§ TASK GOAL
If a line below contains the string "fsqrtAlu", copy it out.

(Stored records)
Segment Open

-- ==== Sys2Proof/Machine/FloatOps.lean ====
section
/-! DEFINITION. The meanings of the floating-point class (R105 to R115). -/

namespace Sys2Proof.Machine

/-- fadd (R109): sum -/
def faddAlu (h : Hdr) (ty : Ty) (rnd : Rnd) (d : Dst) (a b : MSrc) : Alu :=
  fltBin (.fadd h ty rnd d a b) h L4 d (Fmt.ofTy ty) a b fun x y => fltOut ((Fmt.ofTy ty).add rnd x y)

/-- The meaning of fadd. -/
def execFadd (h : Hdr) (ty : Ty) (rnd : Rnd) (d : Dst) (a b : MSrc) (s : State) : Host.Outcome State Fault Refusal :=
  (faddAlu h ty rnd d a b).exec s

/-- fsub (R109): difference -/
def fsubAlu (h : Hdr) (ty : Ty) (rnd : Rnd) (d : Dst) (a b : MSrc) : Alu :=
  fltBin (.fsub h ty rnd d a b) h L4 d (Fmt.ofTy ty) a b fun x y => fltOut ((Fmt.ofTy ty).add rnd x y.neg)

/-- The meaning of fsub. -/
def execFsub (h : Hdr) (ty : Ty) (rnd : Rnd) (d : Dst) (a b : MSrc) (s : State) : Host.Outcome State Fault Refusal :=
  (fsubAlu h ty rnd d a b).exec s

/-- fmul (R109): product -/
def fmulAlu (h : Hdr) (ty : Ty) (rnd : Rnd) (d : Dst) (a b : MSrc) : Alu :=
  fltBin (.fmul h ty rnd d a b) h L4 d (Fmt.ofTy ty) a b fun x y => fltOut ((Fmt.ofTy ty).mul rnd x y)

/-- The meaning of fmul. -/
def execFmul (h : Hdr) (ty : Ty) (rnd : Rnd) (d : Dst) (a b : MSrc) (s : State) : Host.Outcome State Fault Refusal :=
  (fmulAlu h ty rnd d a b).exec s

/-- ffma (R109): product plus C, rounded once -/
def ffmaAlu (h : Hdr) (ty : Ty) (rnd : Rnd) (d : Dst) (a b c : MSrc) : Alu :=
  fltTri (.ffma h ty rnd d a b c) h L8 d (Fmt.ofTy ty) a b c fun x y z => fltOut ((Fmt.ofTy ty).fma rnd x y z)

/-- The meaning of ffma. -/
def execFfma (h : Hdr) (ty : Ty) (rnd : Rnd) (d : Dst) (a b c : MSrc) (s : State) : Host.Outcome State Fault Refusal :=
  (ffmaAlu h ty rnd d a b c).exec s

/-- fmin (R110): lesser -/
def fminAlu (h : Hdr) (ty : Ty) (d : Dst) (a b : MSrc) : Alu :=
  fltBin (.fmin h ty d a b) h L4 d (Fmt.ofTy ty) a b fun x y => fltOut ((Fmt.ofTy ty).pattern (FV.min x y), 0)

/-- The meaning of fmin. -/
def execFmin (h : Hdr) (ty : Ty) (d : Dst) (a b : MSrc) (s : State) : Host.Outcome State Fault Refusal :=
  (fminAlu h ty d a b).exec s

/-- fmax (R110): greater -/
def fmaxAlu (h : Hdr) (ty : Ty) (d : Dst) (a b : MSrc) : Alu :=
  fltBin (.fmax h ty d a b) h L4 d (Fmt.ofTy ty) a b fun x y => fltOut ((Fmt.ofTy ty).pattern (FV.max x y), 0)

/-- The meaning of fmax. -/
def execFmax (h : Hdr) (ty : Ty) (d : Dst) (a b : MSrc) (s : State) : Host.Outcome State Fault Refusal :=
  (fmaxAlu h ty d a b).exec s

/-- The answer of fcmp: undecided where an operand is a NaN (R111). -/
def fcmpVal (rel : Rel) (x y : FV) : BitVec 2 := if x.isNan || y.isNan then 2 else boolP (rel.holds (FV.cmp x y))

/-- fcmp (R111): a relation to a predicate. -/
def fcmpAlu (h : Hdr) (ty : Ty) (rel : Rel) (pd : BitVec 4) (a b : MSrc) : Alu :=
  { i := .fcmp h ty rel pd a b, h, lat := L4, dests := [pReg pd], lin := .none, srcs := [a.src, b.src]
    fn := fun s f t l => lanePred pd (fcmpVal rel (readFlt s f t (Fmt.ofTy ty) a l) (readFlt s f t (Fmt.ofTy ty) b l)) }

/-- The meaning of fcmp. -/
def execFcmp (h : Hdr) (ty : Ty) (rel : Rel) (pd : BitVec 4) (a b : MSrc) (s : State) : Host.Outcome State Fault Refusal :=
  (fcmpAlu h ty rel pd a b).exec s

/-- frcp (R109): reciprocal -/
def frcpAlu (h : Hdr) (rnd : Rnd) (d : Dst) (a : MSrc) : Alu :=
  fltUn (.frcp h rnd d a) h L12 d Fmt.f32 a fun x => fltOut (Fmt.f32.div rnd (.fin false 1 0) x)

/-- The meaning of frcp. -/
def execFrcp (h : Hdr) (rnd : Rnd) (d : Dst) (a : MSrc) (s : State) : Host.Outcome State Fault Refusal :=
  (frcpAlu h rnd d a).exec s

/-- frsq (R109): reciprocal square root -/
def frsqAlu (h : Hdr) (rnd : Rnd) (d : Dst) (a : MSrc) : Alu :=
  fltUn (.frsq h rnd d a) h L12 d Fmt.f32 a fun x => fltOut (Fmt.f32.rsqrt rnd x)

/-- The meaning of frsq. -/
def execFrsq (h : Hdr) (rnd : Rnd) (d : Dst) (a : MSrc) (s : State) : Host.Outcome State Fault Refusal :=
  (frsqAlu h rnd d a).exec s

/-- fsqrt (R109): square root -/
def fsqrtAlu (h : Hdr) (ty : Ty) (rnd : Rnd) (d : Dst) (a : MSrc) : Alu :=
  fltUn (.fsqrt h ty rnd d a) h .variable d (Fmt.ofTy ty) a fun x => fltOut ((Fmt.ofTy ty).sqrt rnd x)

/-- The meaning of fsqrt. -/
def execFsqrt (h : Hdr) (ty : Ty) (rnd : Rnd) (d : Dst) (a : MSrc) (s : State) : Host.Outcome State Fault Refusal :=
  (fsqrtAlu h ty rnd d a).exec s

/-- fdiv (R109): quotient -/
def fdivAlu (h : Hdr) (ty : Ty) (rnd : Rnd) (d : Dst) (a b : MSrc) : Alu :=
  fltBin (.fdiv h ty rnd d a b) h .variable d (Fmt.ofTy ty) a b fun x y => fltOut ((Fmt.ofTy ty).div rnd x y)

/-- The meaning of fdiv. -/
def execFdiv (h : Hdr) (ty : Ty) (rnd : Rnd) (d : Dst) (a b : MSrc) (s : State) : Host.Outcome State Fault Refusal :=
  (fdivAlu h ty rnd d a b).exec s

/-- fex2 (R112): power of two -/
def fex2Alu (h : Hdr) (d : Dst) (a : MSrc) : Alu :=
  fltUn (.fex2 h d a) h L12 d Fmt.f32 a fun x => fltOut (fex2Val x)

/-- The meaning of fex2. -/
def execFex2 (h : Hdr) (d : Dst) (a : MSrc) (s : State) : Host.Outcome State Fault Refusal :=
  (fex2Alu h d a).exec s

/-- flg2 (R112): base-two logarithm -/
def flg2Alu (h : Hdr) (d : Dst) (a : MSrc) : Alu :=
  fltUn (.flg2 h d a) h L12 d Fmt.f32 a fun x => fltOut (flg2Val x)

/-- The meaning of flg2. -/
def execFlg2 (h : Hdr) (d : Dst) (a : MSrc) (s : State) : Host.Outcome State Fault Refusal :=
  (flg2Alu h d a).exec s

/-- fsinpi (R112): sine of a multiple of pi -/
def fsinpiAlu (h : Hdr) (d : Dst) (a : MSrc) : Alu :=
  fltUn (.fsinpi h d a) h L12 d Fmt.f32 a fun x => fltOut (fsinpiVal x)

/-- The meaning of fsinpi. -/
def execFsinpi (h : Hdr) (d : Dst) (a : MSrc) (s : State) : Host.Outcome State Fault Refusal :=
  (fsinpiAlu h d a).exec s

/-- fcospi (R112): cosine of a multiple of pi -/
def fcospiAlu (h : Hdr) (d : Dst) (a : MSrc) : Alu :=
  fltUn (.fcospi h d a) h L12 d Fmt.f32 a fun x => fltOut (fcospiVal x)

/-- The meaning of fcospi. -/
def execFcospi (h : Hdr) (d : Dst) (a : MSrc) (s : State) : Host.Outcome State Fault Refusal :=
  (fcospiAlu h d a).exec s

/-- ftanh (R112): hyperbolic tangent -/
def ftanhAlu (h : Hdr) (d : Dst) (a : MSrc) : Alu :=
  fltUn (.ftanh h d a) h L12 d Fmt.f32 a fun x => fltOut (ftanhVal x)

/-- The meaning of ftanh. -/
def execFtanh (h : Hdr) (d : Dst) (a : MSrc) (s : State) : Host.Outcome State Fault Refusal :=
  (ftanhAlu h d a).exec s

/-- fclass (R113): class mask -/
def fclassAlu (h : Hdr) (ty : Ty) (d : Dst) (a : MSrc) : Alu :=
  fltUn (.fclass h ty d a) h L4 d (Fmt.ofTy ty) a fun x => fltOut ((Fmt.ofTy ty).classify x, 0)

/-- The meaning of fclass. -/
def execFclass (h : Hdr) (ty : Ty) (d : Dst) (a : MSrc) (s : State) : Host.Outcome State Fault Refusal :=
  (fclassAlu h ty d a).exec s

/-- fscale (R109): x times a power of two, with the exponent read as an integer. -/
def fscaleAlu (h : Hdr) (ty : Ty) (rnd : Rnd) (d : Dst) (a : MSrc) (b : Src) : Alu :=
  { i := .fscale h ty rnd d a b, h, lat := L4, dests := [dstReg d]
    lin := .key [.src (.flt (Fmt.ofTy ty)) a.src, .src .int b], srcs := [a.src, b]
    fn := fun s f t l =>
      laneVal d (fltOut ((Fmt.ofTy ty).scale rnd (readFlt s f t (Fmt.ofTy ty) a l) (rdInt .s32 (readSrc s f t .int b l)))) }

/-- The meaning of fscale. -/
def execFscale (h : Hdr) (ty : Ty) (rnd : Rnd) (d : Dst) (a : MSrc) (b : Src) (s : State) : Host.Outcome State Fault Refusal :=
  (fscaleAlu h ty rnd d a b).exec s

/-- A value converted between formats (R114). -/
def cvtfVal (td : Fmt) (rnd : Rnd) (x : FV) : Nat × Flags :=
  match x with
  | .fin s m e => td.round rnd s m e false
  | _ => (td.pattern x, 0)

/-- A value converted to an integer type (R114). -/
def cvtfiVal (td : Ty) (rnd : Rnd) (x : FV) : Word × Flags :=
  match x with
  | .nan => (0, Flags.nv)
  | .inf s => (putInt td (if s then td.least else td.largest), Flags.nv)
  | .fin s m e =>
    let r := roundToInt rnd s m e
    if r.1 < td.least then (putInt td td.least, Flags.nv)
    else if r.1 > td.largest then (putInt td td.largest, Flags.nv)
    else (putInt td r.1, Flags.when r.2 Flags.nx)

/-- cvtf (R114): conversion between formats -/
def cvtfAlu (h : Hdr) (td ts : Ty) (rnd : Rnd) (d : Dst) (a : MSrc) : Alu :=
  fltUn (.cvtf h td ts rnd d a) h L4 d (Fmt.ofTy ts) a fun x => fltOut (cvtfVal (Fmt.ofTy td) rnd x)

/-- The meaning of cvtf. -/
def execCvtf (h : Hdr) (td ts : Ty) (rnd : Rnd) (d : Dst) (a : MSrc) (s : State) : Host.Outcome State Fault Refusal :=
  (cvtfAlu h td ts rnd d a).exec s

/-- cvtfi (R114): conversion to an integer -/
def cvtfiAlu (h : Hdr) (td ts : Ty) (rnd : Rnd) (d : Dst) (a : MSrc) : Alu :=
  fltUn (.cvtfi h td ts rnd d a) h L4 d (Fmt.ofTy ts) a (cvtfiVal td rnd)

/-- The meaning of cvtfi. -/
def execCvtfi (h : Hdr) (td ts : Ty) (rnd : Rnd) (d : Dst) (a : MSrc) (s : State) : Host.Outcome State Fault Refusal :=
  (cvtfiAlu h td ts rnd d a).exec s

/-- An integer converted to a format (R114). -/
def cvtifVal (td : Fmt) (rnd : Rnd) (x : Int) : Nat × Flags := td.round rnd (decide (x < 0)) x.natAbs 0 false

/-- cvtif (R114): conversion from an integer -/
def cvtifAlu (h : Hdr) (td ts : Ty) (rnd : Rnd) (d : Dst) (a : Src) : Alu :=
  aluUn (.cvtif h td ts rnd d a) h L4 d a fun x => fltOut (cvtifVal (Fmt.ofTy td) rnd (rdInt ts x))

/-- The meaning of cvtif. -/
def execCvtif (h : Hdr) (td ts : Ty) (rnd : Rnd) (d : Dst) (a : Src) (s : State) : Host.Outcome State Fault Refusal :=
  (cvtifAlu h td ts rnd d a).exec s

/-- fdot2 (R115): two products of packed elements and C, rounded once to .f32. -/
def fdot2Alu (h : Hdr) (ty : Ty) (rnd : Rnd) (d : Dst) (a b : Src) (c : MSrc) : Alu :=
  let e := Fmt.ofTy ty
  { i := .fdot2 h ty rnd d a b c, h, lat := L8, dests := [dstReg d]
    lin := .key [.src (.packed e) a, .src (.packed e) b, .src (.flt Fmt.f32) c.src], srcs := [a, b, c.src]
    fn := fun s f t l =>
      let x := (readSrc s f t (.packed e) a l).toNat
      let y := (readSrc s f t (.packed e) b l).toNat
      laneVal d (fltOut (dot2 rnd (e.value (natBits x 15 0)) (e.value (natBits y 15 0)) (e.value (natBits x 31 16))
        (e.value (natBits y 31 16)) (readFlt s f t Fmt.f32 c l))) }

/-- The meaning of fdot2. -/
def execFdot2 (h : Hdr) (ty : Ty) (rnd : Rnd) (d : Dst) (a b : Src) (c : MSrc) (s : State) : Host.Outcome State Fault Refusal :=
  (fdot2Alu h ty rnd d a b c).exec s

end Sys2Proof.Machine
end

Segment Closed

§ RESPONSE
def fsqrtAlu (h : Hdr) (ty : Ty) (rnd : Rnd) (d : Dst) (a : MSrc) : Alu :=
  (fsqrtAlu h ty rnd d a).exec s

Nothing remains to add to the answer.